-- ==== Sys2Proof/Laws/TouchReset.lean ====
section
/-! SUPPORT. The parts of State that each operation of Machine/Reset.lean changes. -/

namespace Sys2Proof.Machine

theorem State.restartBlocks_touch (s : State) :
    onlyTouches [.adm, .pwr] s (State.restartBlocks s) := by
  unfold State.restartBlocks
  repeat' first
    | (with_reducible apply onlyTouches.refl)
    | (with_reducible show onlyTouches _ _ (State.modAdm ..); refine onlyTouches.trans ?_ (State.modAdm_touch ..) ?sub; (case sub => decide))
    | (with_reducible show onlyTouches _ _ (State.modPwr ..); refine onlyTouches.trans ?_ (State.modPwr_touch ..) ?sub; (case sub => decide))

theorem State.entryRefuse_touch (s : State) (code cause unit : Nat) :
    onlyTouches [.fab, .adm, .pwr] s (State.entryRefuse s code cause unit) := by
  unfold State.entryRefuse
  dsimp only
  repeat' first
    | (with_reducible apply onlyTouches.refl)
    | (with_reducible show onlyTouches _ _ (State.emit ..); refine onlyTouches.trans ?_ (State.emit_touch ..) ?sub; (case sub => decide))
    | (with_reducible show onlyTouches _ _ (State.modPwr ..); refine onlyTouches.trans ?_ (State.modPwr_touch ..) ?sub; (case sub => decide))
    | (with_reducible show onlyTouches _ _ (State.restartBlocks ..); refine onlyTouches.trans ?_ (State.restartBlocks_touch ..) ?sub; (case sub => decide))

theorem State.orphanOff_touch (s : State) (t : Fin 67) :
    onlyTouches [.fab, .hs, .dig, .vg, .vd, .ls, .adm] s (State.orphanOff s t) := by
  unfold State.orphanOff
  repeat' first
    | (with_reducible apply onlyTouches.refl)
    | (with_reducible show onlyTouches _ _ (State.hsOrphanOff ..); refine onlyTouches.trans ?_ (State.hsOrphanOff_touch ..) ?sub; (case sub => decide))
    | (with_reducible show onlyTouches _ _ (State.lsOrphanOff ..); refine onlyTouches.trans ?_ (State.lsOrphanOff_touch ..) ?sub; (case sub => decide))
    | (with_reducible show onlyTouches _ _ (State.vdOrphanOff ..); refine onlyTouches.trans ?_ (State.vdOrphanOff_touch ..) ?sub; (case sub => decide))
    | (with_reducible apply onlyTouches.ite)
    | (with_reducible apply onlyTouches.dite <;> intro h)

theorem State.orphanExpire_touch (s : State) :
    onlyTouches [.fab, .hs, .hsc, .dig, .vg, .vd, .ls, .adm, .inp, .lc, .free] s (State.orphanExpire s) := by
  unfold State.orphanExpire
  dsimp only
  repeat' first
    | (with_reducible apply onlyTouches.refl)
    | (with_reducible show onlyTouches _ _ (State.lcOrphan ..); refine onlyTouches.trans ?_ (State.lcOrphan_touch ..) ?sub; (case sub => decide))
    | (with_reducible show onlyTouches _ _ (State.limpRest ..); refine onlyTouches.trans ?_ (State.limpRest_touch ..) ?sub; (case sub => decide))
    | (with_reducible show onlyTouches _ _ (State.limpSources ..); refine onlyTouches.trans ?_ (State.limpSources_touch ..) ?sub; (case sub => decide))
    | (with_reducible show onlyTouches _ _ (State.modHsc ..); refine onlyTouches.trans ?_ (State.modHsc_touch ..) ?sub; (case sub => decide))
    | (with_reducible show onlyTouches _ _ (State.orphanOff ..); refine onlyTouches.trans ?_ (State.orphanOff_touch ..) ?sub; (case sub => decide))
    | (with_reducible show onlyTouches _ _ (State.slotsOrphan ..); refine onlyTouches.trans ?_ (State.slotsOrphan_touch ..) ?sub; (case sub => decide))
    | (with_reducible show onlyTouches _ _ (forFin ..); refine onlyTouches.forFin ?_ fun i x => ?_)
    | (with_reducible apply onlyTouches.ite)

theorem State.orphanStart_touch (s : State) :
    onlyTouches [.fab, .hs, .hsc, .dig, .vg, .vd, .ls, .adm, .inp, .lc, .free] s (State.orphanStart s) := by
  unfold State.orphanStart
  repeat' first
    | (with_reducible apply onlyTouches.refl)
    | (with_reducible show onlyTouches _ _ (State.modHsc ..); refine onlyTouches.trans ?_ (State.modHsc_touch ..) ?sub; (case sub => decide))
    | (with_reducible show onlyTouches _ _ (State.orphanExpire ..); refine onlyTouches.trans ?_ (State.orphanExpire_touch ..) ?sub; (case sub => decide))
    | (with_reducible apply onlyTouches.ite)

theorem State.orphanDue_touch (s : State) :
    onlyTouches [.tmb, .fab, .hs, .hsc, .dig, .vg, .vd, .ls, .adm, .inp, .pwr, .ecc, .lc, .pmc, .dep, .nv, .free] s (State.orphanDue s) := by
  unfold State.orphanDue
  repeat' first
    | (with_reducible apply onlyTouches.refl)
    | (with_reducible show onlyTouches _ _ (State.advanceTo ..); refine onlyTouches.trans ?_ (State.advanceTo_touch ..) ?sub; (case sub => decide))
    | (with_reducible show onlyTouches _ _ (State.orphanExpire ..); refine onlyTouches.trans ?_ (State.orphanExpire_touch ..) ?sub; (case sub => decide))
    | (with_reducible apply onlyTouches.ite)
    | (split)

theorem State.orphanReclaim_touch (s : State) :
    onlyTouches [.fab, .hs, .hsc, .dig, .vg, .vd, .ls, .adm, .inp, .free] s (State.orphanReclaim s) := by
  unfold State.orphanReclaim
  dsimp only
  repeat' first
    | (with_reducible apply onlyTouches.refl)
    | (with_reducible show onlyTouches _ _ (State.limpSources ..); refine onlyTouches.trans ?_ (State.limpSources_touch ..) ?sub; (case sub => decide))
    | (with_reducible show onlyTouches _ _ (State.modHsc ..); refine onlyTouches.trans ?_ (State.modHsc_touch ..) ?sub; (case sub => decide))
    | (with_reducible show onlyTouches _ _ (State.onlyIf ..); refine onlyTouches.onlyIf ?_ fun x => ?_)

theorem State.coreIslandReset_touch (s : State) (bank : Nat) :
    onlyTouches [.fab, .sys, .que, .core, .pmc, .hp] s (State.coreIslandReset s bank) := by
  unfold State.coreIslandReset
  repeat' first
    | (with_reducible apply onlyTouches.refl)
    | (with_reducible apply onlyTouches.put_fab_sys_que_core_pmc_hp; (case m => decide))

theorem State.cpReset_touch (s : State) (cause : Nat) (wd : Option Nat) :
    onlyTouches [.fab, .hs, .hsc, .dig, .vg, .vd, .ls, .adm, .inp, .pwr, .sup, .sys, .lc, .que, .core, .pmc, .hp, .dep, .free] s (State.cpReset s cause wd) := by
  unfold State.cpReset
  dsimp only
  repeat' first
    | (with_reducible apply onlyTouches.refl)
    | (with_reducible show onlyTouches _ _ (State.coreIslandReset ..); refine onlyTouches.trans ?_ (State.coreIslandReset_touch ..) ?sub; (case sub => decide))
    | (with_reducible show onlyTouches _ _ (State.entryRefuse ..); refine onlyTouches.trans ?_ (State.entryRefuse_touch ..) ?sub; (case sub => decide))
    | (with_reducible show onlyTouches _ _ (State.modDep ..); refine onlyTouches.trans ?_ (State.modDep_touch ..) ?sub; (case sub => decide))
    | (with_reducible show onlyTouches _ _ (State.modPwr ..); refine onlyTouches.trans ?_ (State.modPwr_touch ..) ?sub; (case sub => decide))
    | (with_reducible show onlyTouches _ _ (State.modSup ..); refine onlyTouches.trans ?_ (State.modSup_touch ..) ?sub; (case sub => decide))
    | (with_reducible show onlyTouches _ _ (State.orphanStart ..); refine onlyTouches.trans ?_ (State.orphanStart_touch ..) ?sub; (case sub => decide))
    | (with_reducible show onlyTouches _ _ (State.queRelease ..); refine onlyTouches.trans ?_ (State.queRelease_touch ..) ?sub; (case sub => decide))
    | (with_reducible apply onlyTouches.ite)

theorem State.returnDone_touch (s : State) :
    onlyTouches [.fab, .inp, .pwr] s (State.returnDone s) := by
  unfold State.returnDone
  dsimp only
  repeat' first
    | (with_reducible apply onlyTouches.refl)
    | (with_reducible show onlyTouches _ _ (State.emit ..); refine onlyTouches.trans ?_ (State.emit_touch ..) ?sub; (case sub => decide))
    | (with_reducible show onlyTouches _ _ (State.modInp ..); refine onlyTouches.trans ?_ (State.modInp_touch ..) ?sub; (case sub => decide))
    | (with_reducible show onlyTouches _ _ (State.modPwr ..); refine onlyTouches.trans ?_ (State.modPwr_touch ..) ?sub; (case sub => decide))
    | (with_reducible show onlyTouches _ _ (State.onlyIf ..); refine onlyTouches.onlyIf ?_ fun x => ?_)

theorem State.depLimp_touch (s : State) (on : Bool) :
    onlyTouches [.fab, .hs, .dig, .vg, .vd, .ls, .adm, .inp, .free] s (State.depLimp s on) := by
  unfold State.depLimp
  repeat' first
    | (with_reducible apply onlyTouches.refl)
    | (with_reducible show onlyTouches _ _ (State.emit ..); refine onlyTouches.trans ?_ (State.emit_touch ..) ?sub; (case sub => decide))
    | (with_reducible show onlyTouches _ _ (State.limpSources ..); refine onlyTouches.trans ?_ (State.limpSources_touch ..) ?sub; (case sub => decide))
    | (with_reducible apply onlyTouches.ite)

theorem State.bootCheck_touch (s : State) (ms : Nat) :
    onlyTouches [.tmb, .fab, .hs, .dig, .vg, .vd, .ls, .adm, .inp, .pwr, .sup, .sys, .mem, .ecc, .core, .pmc, .plk, .dep, .nv, .free] s (State.bootCheck s ms) := by
  unfold State.bootCheck
  dsimp only
  repeat' first
    | (with_reducible apply onlyTouches.refl)
    | (with_reducible show onlyTouches _ _ (State.advanceTo ..); refine onlyTouches.trans ?_ (State.advanceTo_touch ..) ?sub; (case sub => decide))
    | (with_reducible show onlyTouches _ _ (State.depLimp ..); refine onlyTouches.trans ?_ (State.depLimp_touch ..) ?sub; (case sub => decide))
    | (with_reducible show onlyTouches _ _ (State.modDep ..); refine onlyTouches.trans ?_ (State.modDep_touch ..) ?sub; (case sub => decide))
    | (with_reducible show onlyTouches _ _ (State.modNv ..); refine onlyTouches.trans ?_ (State.modNv_touch ..) ?sub; (case sub => decide))
    | (with_reducible show onlyTouches _ _ (State.modSup ..); refine onlyTouches.trans ?_ (State.modSup_touch ..) ?sub; (case sub => decide))
    | (with_reducible show onlyTouches _ _ (State.modSys ..); refine onlyTouches.trans ?_ (State.modSys_touch ..) ?sub; (case sub => decide))
    | (with_reducible show onlyTouches _ _ (State.plkRelease ..); refine onlyTouches.trans ?_ (State.plkRelease_touch ..) ?sub; (case sub => decide))
    | (with_reducible show onlyTouches _ _ (State.returnDone ..); refine onlyTouches.trans ?_ (State.returnDone_touch ..) ?sub; (case sub => decide))
    | (with_reducible show onlyTouches _ _ (State.onlyIf ..); refine onlyTouches.onlyIf ?_ fun x => ?_)
    | (with_reducible apply onlyTouches.ite)
    | (split)
    | (with_reducible apply onlyTouches.put_core; (case m => decide))

end Sys2Proof.Machine
end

AIM OF THE EXERCISE »
Filter the listing by the string "bank"; copy each matching line.

OUTPUT »
theorem State.coreIslandReset_touch (s : State) (bank : Nat) :
    onlyTouches [.fab, .sys, .que, .core, .pmc, .hp] s (State.coreIslandReset s bank) := by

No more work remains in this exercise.